-------- The input --------

theorem readMirrored_touch (a m : Nat) (s : State) : Touches [.regs, .free, .out, .glb, .peat, .ret, .map, .mere, .nvq] s
    (readMirrored a m s).2 := by
  unfold readMirrored
  repeat' (first | with_reducible exact Touches.refl _ _ | dsimp only
                 | with_reducible apply Touches.trans ?_ (Touches.mono (count_touch _ _ _ _) (by decide))
                 | with_reducible apply Touches.trans ?_ (Touches.mono (putWord_touch ..) (by decide))
                 | with_reducible apply Touches.trans ?_ (Touches.mono (readWordAt_touch ..) (by decide)) | (split))

theorem readMirrored_touch' {a m : Nat} {s : State} {av : (Nat × Bool)} {tv : State} (h : readMirrored a m s = (av, tv)) :
    Touches [.regs, .free, .out, .glb, .peat, .ret, .map, .mere, .nvq] s tv := by
  have := readMirrored_touch a m s; rw [h] at this; exact this

end Sys2Proof.Machine
end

--------

## Prompt
From the first line to the last, copy the records without alteration.

## Written solution
theorem readMirrored_touch (a m : Nat) (s : State) : Touches [.regs, .free, .out, .glb, .peat, .ret, .map, .mere, .nvq] s
    (readMirrored a m s).2 := by
  unfold readMirrored
  repeat' (first | with_reducible exact Touches.refl _ _ | dsimp only
                 | with_reducible apply Touches.trans ?_ (Touches.mono (count_touch _ _ _ _) (by decide))
                 | with_reducible apply Touches.trans ?_ (Touches.mono (putWord_touch ..) (by decide))
                 | with_reducible apply Touches.trans ?_ (Touches.mono (readWordAt_touch ..) (by decide)) | (split))

theorem readMirrored_touch' {a m : Nat} {s : State} {av : (Nat × Bool)} {tv : State} (h : readMirrored a m s = (av, tv)) :
    Touches [.regs, .free, .out, .glb, .peat, .ret, .map, .mere, .nvq] s tv := by
  have := readMirrored_touch a m s; rw [h] at this; exact this

end Sys2Proof.Machine
end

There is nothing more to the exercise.